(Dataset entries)
──────

/-- Fails every WAIT_EPOCH of a context. -/
def State.failWaits (s : State) (c code : Nat) : State :=
  let w := (s.ctx c).waits
  s.over w (fun s p => s.complete p.1 0x0013 p.2 code) |>.modCtx c (fun x => { x with waits := [] })

/-- Copies the counters into the snapshot (R403). -/
def State.snapshot (s : State) (c : Nat) : State :=
  s.modCtx c (fun x => { x with acc := { x.acc with snap := x.acc.live, snapEpoch := BitVec.ofNat 32 x.hasp.epoch, snapGen := x.hasp.gen } })

/-- What the replay log will hold of epoch `x`. -/
def State.stepEntry (s : State) (c x : Nat) : LogEntry := ((s.ctx c).steps.find? (fun e => e.epoch == x)).getD ⟨x, 0, 0, [], [], [], none, false⟩

/-- Counts the committed entries of the late ledger by kind (R364, R366). -/
def State.countLate (s : State) (c : Nat) (l : List LateEntry) : State :=
  let n := fun k => (l.filter (fun e => e.kind == k)).length
  ((s.countBy (Reg.FAB_LATE_EXCL c) (n 1)).countBy (Reg.FAB_LATE_CARRY c) (n 2)).countBy (Reg.FAB_LATE_DROP c) (n 3)

/-- Clear and candidate copies that a commit of epoch `x` makes (R93, R95). -/
def State.commitCopies (s : State) (c x : Nat) : State :=
  let k := s.clearEvery c
  let s := if k = 0 then s.freeBatches c x else s
  if k = 0 then (if s.durableDue c x then s.startDurable c x (s.committedCopy c) else s)
  else
    let h := s.hasp c
    let s := if h.unclean.contains x then s.modHasp c (fun h => { h with candidateClean := false }) else s
    let s := if h.candidate = some (x - k) ∧ k ≤ x ∧ (s.hasp c).candidateClean then s.makeClear c (x - k) else s
    if x % k = 0 then s.makeCandidate c else s

/-- Commit of epoch `x` (R80), after the ledger, the guard (R416), the adapters (R292), the effects (R86), the counters (R403), the log (R89)
and the copies. A step still open, its context paused before its next tick 0, gives the log its ledger and its vote (R35). While REPLAYING, effects
were released already, and the log holds the epoch (R87). -/
def State.commitCore (s : State) (c x : Nat) : State :=
  let e := s.stepEntry c x
  let open_ := (s.hasp c).stepOpen && (s.hasp c).stepEpoch == x
  let e := if open_ then { e with ledger := (s.ctx c).late, vote := (s.hasp c).vote } else e
  let replay := (s.hasp c).phase == .replaying
  let s := s.modCtx c (fun y => { y with
    hasp := { y.hasp with epoch := x, lastCmd := 1, gate := s.tick.now, reported := false, committedOnce := true }
    lateCommitted := e.ledger
    steps := y.steps.filter (fun f => f.epoch != x)
    effects := if replay then y.effects.filter (fun f => f.released || f.epoch != x) else y.effects })
  let s := ((s.countLate c e.ledger).commitPool c).commitAdapters c x
  let s := if (s.ctx c).twin.guard.state = 0 then s else s.modGuard c (fun g => { g with epoch := x, state := if g.rebuild then g.state else 2 })
  let s := s.snapshot c
  let s := if replay then s else
    let s := if (s.hasp c).skipped.contains x then (s.event (Reg.UPD_EVENT c) 0).deferEvent c 0x0003 x 0 else s
    let s := s.deferEvent c 0x0002 x (imgPlanId (s.ctx c).image)
    let s := if s.durableDue c x then s.deferFor c x (.checkpoint []) else s
    s.releaseEffects c
  let s := if s.clearEvery c ≠ 0 ∧ !replay then s.appendLog c { e with bounds := ((s.ctx c).adopted.find? (fun a => a.1 == x)).map (fun a => a.2.1) } else s
  let s := ((s.commitCopies c x).commitBounds c x).showLs c
  let s := s.modHasp c (fun h => { h with
    phase := if h.phase = .replaying ∧ x = h.eLast then .running else h.phase
    unclean := h.unclean.filter (fun y => decide (x < y))
    skipped := h.skipped.filter (fun y => decide (x < y))
    derived := h.derived.filter (fun p => decide (x < p.1)) })
  let s := if (s.hasp c).stepOpen then s.writeLate c else s
  s.settleWaits c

──────

*TASK*. Once a line of the records is found to contain "released", copy it out.

*SOLUTION TO THIS EXERCISE*.
were released already, and the log holds the epoch (R87). -/
    effects := if replay then y.effects.filter (fun f => f.released || f.epoch != x) else y.effects })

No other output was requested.